伊良部総合病院の地下にある精神科の医師で、伊良部総合病院の跡取り息子・伊良部一郎を松尾スズキが演じ、オダギリジョー、市川実和子、田辺誠一がへんな病気に罹った患者を演じている。
原作未読。

思っていたよりはるかに面白かった。
先だって、同じ原作者で同じ伊良部一郎が主人のドラマ「空中ブランコ」を観ていたのだが、これがあんまり面白くなかったので心配していたのだった。伊良部一郎を阿部寛が演じていたのだが、伊良部はただの頭の弱い人みたいな描かれ方だった。またマユミちゃん役は釈由美子。
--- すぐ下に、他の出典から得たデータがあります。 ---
theorem test_table_word : decodeTableWord 48 0x400100000040 = some (.wrcfg 0x01#8 0x40#32) := by decide

/-- The word placed for the next step is run by it, as the first command after reset. -/
theorem test_fetch_word : nextIs (step (State.reset.withFetchWord 48 0x400100000040)) (reads 0x01 64) = true := by decide

/-! ### One step, command by command (vectors of 95) -/

/-- 95 P1 line 1. -/
theorem test_nop : nextIs (exec .nop State.reset) (responds 0 0 0) = true := by decide
/-- 95 P1 line 8. -/
theorem test_wrcfg : nextIs (exec (.wrcfg 0x01 64) State.reset) (reads 0x01 64) = true := by decide
/-- 95 P1 line 2. -/
theorem test_rdreg : nextIs (exec (.rdreg 0x4B) State.reset) (responds 0 8 0) = true := by decide
/-- 95 V47-1, all registers 0. -/
theorem test_start_refused : nextIs (exec .start State.reset) (responds 6 0xA63 0x80) = true := by decide
/-- 95 section 2: `CFG_SMALL` starts. -/
theorem test_start : nextIs (exec .start { State.reset with cfg := small 1 }) (responds 0 0 0x10) = true := by decide
/-- 95 P1 line 45. -/
theorem test_settgt : nextIs (exec (.settgt 0x00800000) State.reset) (reads 0x20 0x00800000) = true := by decide
/-- 95 P2 line 9. -/
theorem test_rginit :
    nextIs (exec .rginit { running 0 with reg := ⟨5, 6, 7⟩ }) (fun t => t.reg == ⟨0, 0, 0⟩) = true := by decide
/-- 95 P1 line 57. -/
theorem test_reset : nextIs (exec .reset { running 0 with err := 4 }) (responds 0 0 0) = true := by decide
/-- 95 V46-1. -/
theorem test_regulate :
    nextIs (exec .regulate { running 0 with
        target := 0x00800000
        agc := ⟨0, 0, 0x00400000, false⟩
        cfg := { small 0 with pidKp := 0x00800000, pidKi := 0x01000000, maxGain := 0x04000000 } })
      (fun t => responds 0 0x0020A3D7 0x10 t && t.reg == ⟨0x0000A3D7, 0x00400000, 0x0020A3D7⟩) = true := by decide
/-- 95 V46-3, the third call: the derivative sees the error fall. -/
theorem test_regulate_derivative :
    nextIs (exec .regulate { running 0 with
        target := 0x00800000
        agc := ⟨0, 0, 0x00600000, false⟩
        reg := ⟨0x000147AE, 0x00400000, 0x00064000⟩
        cfg := { small 0 with pidKp := 0, pidKd := 0x00004000, maxGain := 0x04000000 } })
      (fun t => responds 0 0xFFFCE000 0x10 t && t.reg == ⟨0x00019999, 0x00200000, 0x00032000⟩) = true := by decide
/-- 95 V45-6, sample 1: onset, phase setting and Running in one sample. -/
theorem test_sample_onset :
    nextIs (execSampleWith waveTri 0x00800000 { running 0 with
        cfg := { small 0 with startPhase := 0xE4000000 }
        reg := ⟨0x00028F5C, 0x01000000, 0x01000000⟩
        fsm := { State.reset.fsm with tick := 1 } })
      (fun t => responds 0 0 0x3E t && t.osc == ⟨0x0C000000, 0x0C000000⟩ && reads 0x4B 0x3D t && t.fsm.phOfs == 0) =
      true := by decide
/-- 95 V45-4, sample 28: Running without activity. -/
theorem test_sample_release :
    nextIs (execSampleWith waveTri 0 { running 1 with
        agc := ⟨0, 0, 0x00100000, true⟩
        trg := ⟨0x01000000, 0x01000000, false, true, false⟩
        osc := ⟨0x20000000, 0xA0000000⟩
        reg := ⟨0x00028F5C, 0x01000000, 0x01000000⟩
        fsm := ⟨.running, true, 28, 17, 0x00080000, 0, 0, 0x40000000⟩ })
      (fun t => responds 0 0xFF800000 0x33 t && t.osc == ⟨0x20000000, 0xC0000000⟩ && t.fsm.periodEst == 0x00080000) =
      true := by decide

/-! ### The units (vectors of 95 sections 3.1 to 3.6) -/

/-- 95 V40-3 to V40-5. -/
theorem test_arith :
    mulq (-3) 0x00800000 = -2 ∧ mulq (-2147483648) 2147483647 = -2147483648 ∧ recipq 0x000CCCCD = 0x13FFFFB0 ∧
    lp1 0 3 0x00400000 = 0 ∧ lp1 3 0 0x00400000 = 2 ∧ lp1 (-2147483648) 2147483647 0x01000000 = -1 ∧
    subq 0 (-2147483648) = 2147483647 ∧ shr (-5) 2 = -2 := by decide

/-- 95 V41-1, V41-4 and V41-5. -/
theorem test_oscillator :
    oscAdvance ⟨0x20, 0xFFFFFFF0⟩ = ⟨0x20, 0x10⟩ ∧
    (oscSyncPhase 2 0x10000000 ⟨0, 0xF0000000⟩).phase = 0xF8000000 ∧
    (oscSyncPhase 1 0x80000000 ⟨0, 0⟩).phase = 0xC0000000 ∧ (oscSyncPhase 2 0xFD ⟨0, 0x100⟩).phase = 0xFF ∧
    waveTri 0x12345678 = 0x0048D159 ∧ waveTri 0xBFFFFFFF = -0x00FFFFFF ∧ waveTri 0x40000000 = 0x01000000 := by decide

/-- 95 V42-1 call 1, and V42-3 calls 1, 2 and 8. -/
theorem test_conditioner :
    agcStep { small 0 with dcA := 0x00400000, lpALo := 0x00200000 } ⟨0, 0, 0, false⟩ 0x01000000 =
      (⟨0x00400000, 0x00180000, 0x00180000, false⟩, 0) ∧
    (agcStep { small 0 with envRel := 0x01000000 } ⟨0, 0, 0, false⟩ 0x00400000).1.gate = false ∧
    agcStep { small 0 with envRel := 0x01000000 } ⟨0, 0x00400000, 0x00400000, false⟩ 0x00400001 =
      (⟨0, 0x00400001, 0x00400001, true⟩, 0x00FFFFFF) ∧
    agcStep { small 0 with envRel := 0x01000000 } ⟨0, 0x00400000, 0x00400000, false⟩ (-0x00500000) =
      (⟨0, 0xFFB00000, 0x00500000, true⟩, -0x01000000) := by decide

/-- 95 V43-2 calls 1, 9 and 12. -/
theorem test_trigger :
    let c := { small 0 with trigDecay := 0x00100000, trigSens := 0x00C00000, trigHyst := 0x00040000 }
    triggerStep c ⟨0, 0, false, false, false⟩ 0x00800000 true = (⟨0x00800000, 0, true, false, true⟩, true) ∧
    triggerStep c ⟨0x00B964F0, 0x00F00000, false, false, false⟩ (-0x00F80000) true =
      (⟨0x00ADCEA1, 0x00F80000, false, true, false⟩, false) ∧
    triggerStep c ⟨0x01000000, 0x00D9F800, true, false, true⟩ 0x01000000 false =
      (⟨0x01000000, 0x00CC5880, true, false, false⟩, false) := by decide

/-- 95 V44-3 rows 1, 6 and 9, with the latches of V44-2 that give the error. -/
theorem test_pll :
    let c := { small 0 with pllShifts := 0x120E }
    pllStep c ⟨false, false, false, true, 0⟩ ⟨0x01000000, 0⟩ 0 true =
      (⟨true, false, true, true, -1⟩, ⟨0x01044000, 0⟩) ∧
    (pllStep c ⟨true, false, true, true, 1⟩ ⟨0x01000000, 0⟩ 0 true).2.freq = 0x01084000 ∧
    (pllStep c ⟨true, false, true, true, 0⟩ ⟨0x80000000, 0⟩ 0 true).2.freq = 0x80000000 := by decide

/-- 95 V45-8 calls 2, 5, 9 and 17, and V45-10 row 2. -/
theorem test_timing :
    let c := { small 1 with perA := 0x00400000, outlierN := 3 }
    let f := State.reset.fsm
    measurePeriod c 184 { f with periodEst := 0x00B60000 } ⟨0, 7⟩ =
      ({ f with periodEst := 0x00B68000 }, ⟨0x016719F3, 7⟩) ∧
    (measurePeriod c 92 { f with periodEst := 0x00B5E000, outlAcc := 0x005B0000, outlCnt := 1 } ⟨0, 7⟩).1 =
      { f with periodEst := 0x00B5E000, outlAcc := 0x005B8000, outlCnt := 2 } ∧
    measurePeriod c 91 { f with periodEst := 0x00B62800, outlAcc := 0x005C0000, outlCnt := 2 } ⟨0, 7⟩ =
      ({ f with periodEst := 0x005B8000 }, ⟨0x02CC3D8D, 7⟩) ∧
    (measurePeriod c 1 { f with periodEst := 0xFFFF0000, outlAcc := 0x00010000, outlCnt := 2 } ⟨0, 7⟩).2.freq =
      0x80000000 ∧
    targetPhase { c with latency := 400 } ⟨0x01681681, 0⟩ 182 = 0x32A32A6E := by decide

/-! ### The text form (30 R64, R65; 95 sections 3.8 and 4 for the words) -/

/-- What a line says. -/
def asm (s : String) : AsmLine := assembleLine s.toList

theorem test_assembler :
    asm "SAMPLE q(-0.5) ; half" = .command (.sample 0xFF800000#32) ∧ asm "WRCFG CFG_LATENCY, 64" = .command (.wrcfg 1#8 64#32) ∧
    asm "SETTGT -1" = .command (.settgt 0xFFFFFFFF#32) ∧ asm "RDREG 0x4B" = .command (.rdreg 0x4B#8) ∧
    asm "; nothing" = .blank ∧ asm "NOP 1" = .malformed := by decide

theorem test_pseudo_commands :
    asm "RDSTAT" = asm "RDREG 0x40" ∧ asm "RDOUT" = asm "RDREG 0x54" ∧ asm "RDENV" = asm "RDREG 0x47" ∧
    asm "RDENV" = .command (.rdreg 0x47#8) := by decide

/-! ### Witnesses: a concrete case that meets the hypotheses of each statement, clause by clause -/

/-- Taken apart: the host list of a presented word. -/
theorem presenting_host (w : Command) (s : State) : (presenting w s).host = [.command w] := rfl

theorem witness_EncodeInvertsDecode : decode 0x40FFFFFFFFFF#48 = .command (.wrcfg 0xFF#8 0xFFFFFFFF#32) := by decide

theorem witness_DecodeFollowsOpcodeMap :
    ∃ r ∈ opcodeRows, r.covers 0x40FFFFFFFFFF#48 = true ∧ r.covers 0x410000000000#48 = false := by decide

/-- The lowest and the highest reserved opcode; the highest legal one is not among them. -/
theorem witness_ReservedOpcodeRaisesErrOpcode :
    (presenting 0x900000000000#48 State.reset).host = [.command 0x900000000000#48] ∧
    9 ≤ (0x900000000000#48).toNat / 2 ^ 44 ∧ 9 ≤ (0xFFFFFFFFFFFF#48).toNat / 2 ^ 44 ∧
    ¬9 ≤ (0x8FFFFFFFFFFF#48).toNat / 2 ^ 44 := ⟨rfl, by decide, by decide, by decide⟩

/-- One word for each of the three fields, at opcodes 8, 6 and 5. -/
theorem witness_NonzeroUnusedFieldRaisesErrField :
    (presenting 0x810000000000#48 State.reset).host = [.command 0x810000000000#48] ∧
    (0x810000000000#48).toNat / 2 ^ 44 ≤ 8 ∧ (0x810000000000#48).toNat / 2 ^ 40 % 16 ≠ 0 ∧
    (0x600100000000#48).toNat / 2 ^ 32 % 256 ≠ 0 ∧ (0x600100000000#48).toNat / 2 ^ 44 = 6 ∧
    (0x500000000001#48).toNat % 2 ^ 32 ≠ 0 ∧ (0x500000000001#48).toNat / 2 ^ 44 = 5 :=
  ⟨rfl, by decide, by decide, by decide, by decide, by decide, by decide⟩

theorem witness_StepRunsDecodedCommand :
    (presenting 0x400100000040#48 State.reset).host = [.command 0x400100000040#48] ∧
    decode 0x400100000040#48 = .command (.wrcfg 0x01#8 0x40#32) := ⟨rfl, by decide⟩

theorem witness_StepWaitsOrResets :
    State.reset.host = [] ∧ ({ running 1 with host := [.rst] } : State).host = [.rst] := ⟨rfl, rfl⟩

theorem witness_FirstFailedCheckDecides :
    (presenting 0x401900000001#48 State.reset).host = [.command 0x401900000001#48] := rfl

/-- Codes 5 and 6; then a later command, `rst` and `RESET` with `ERR` set. -/
theorem witness_ErrorChangesOnlyErr :
    nextIs (step (presenting 0x100000800000#48 State.reset)) (responds 5 0 0x80) = true ∧
    nextIs (step (presenting 0x600000000000#48 State.reset)) (responds 6 0xA63 0x80) = true ∧
    nextIs (step (presenting 0x000000000000#48 { State.reset with err := 5 })) (fun t => t.err == 5) = true ∧
    nextIs (step { State.reset with err := 5, host := [.rst] }) (fun t => t.err == 0) = true ∧
    nextIs (step (presenting 0x800000000000#48 { State.reset with err := 5 })) (fun t => t.err == 0) = true := by decide

/-- Every code an instruction answers, at the indices next to the mapped ones. -/
theorem witness_ErrorCodesNameTheirCause :
    nextIs (exec (.wrcfg 0x18 0) State.reset) (responds 0 0 0) = true ∧
    nextIs (exec (.wrcfg 0x19 0) State.reset) (responds 3 0 0x80) = true ∧
    nextIs (exec (.rdreg 0x56) State.reset) (responds 3 0 0x80) = true ∧
    nextIs (exec .start (running 1)) (responds 4 0 0x90) = true ∧
    nextIs (exec (.wrcfg 0x19 0) (running 1)) (responds 4 0 0x90) = true ∧
    nextIs (exec .regulate State.reset) (responds 5 0 0x80) = true ∧
    nextIs (exec .start State.reset) (responds 6 0xA63 0x80) = true := by decide

theorem witness_ModesPermitTheirCommands :
    State.reset.run = false ∧ (running 1).run = true ∧
    nextIs (exec .start (running 1)) (responds 4 0 0x90) = true ∧
    nextIs (exec .rginit State.reset) (responds 5 0 0x80) = true ∧
    nextIs (exec (.wrcfg 0x19 0) State.reset) (responds 3 0 0x80) = true ∧
    nextIs (exec .rginit (running 1)) (responds 0 0 0x10) = true := by decide
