/-- What the pattern book shows: 0010:01 and 02, and 0100+t:02 to 04 (R53); `none` for every other entry. -/
def patternBook (idx sub : Nat) : Option DVal :=
  if idx = 0x10 then
    match sub with
    | 1 => some (.num directory.length)
    | 2 => some (.bytes (directory.flatMap directoryLine))
    | _ => none
  else if 0x100 ≤ idx ∧ idx < 0x1000 then
    match templateRecord (idx - 0x100), sub with
    | some r, 2 => some (.num r.entries.length)
    | some r, 3 => some (.bytes (r.entries.flatMap fun e => e.descriptor (256 * r.base + e.sub)))
    | some r, 4 => some (.bytes r.names)
    | _, _ => none
  else none

end Sys2Proof
end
映画の松尾スズキ演じる伊良部は、ひょうひょうとした怪人物ぶりが、この人以外にありえないというくらい松尾にぴったりハマっていた。またそう思うわせる演技や演出がすごい。たぶん他の人が言ってたらなんでもないようなセリフも、松尾が言うとたちまち味がでておもしろくなってしまう。天才と言われるわけだよなあ、とつくづく思った。パッと見きたないヒゲヅラのおっさん(失礼)がこんなにカッコよく見えるなんて!
また松尾とは10年ぶりくらいの共演というふせえりが、出番はあまり多くないながら、とても強烈で印象深かった。市川実和子演じるルポライターが出入りする出版社の編集長役で、強迫神経症に陥ってしまった市川を辛抱強く導く。今ならふせえりが上司にしたい芸能人NO.1だ。
その他、オダギリジョ−、田辺誠一、市川実和子の病気ぶりも、深刻になりすぎず浅すぎず良かった。特に田辺の「プール依存症」は、あそこまでではないが同じプール好きとして、海ではなくプールの水の気持ちよさ、孤独感など共感出来るものが多くあった。岩松了、きたろうなどアクの強い演技も見ものだった。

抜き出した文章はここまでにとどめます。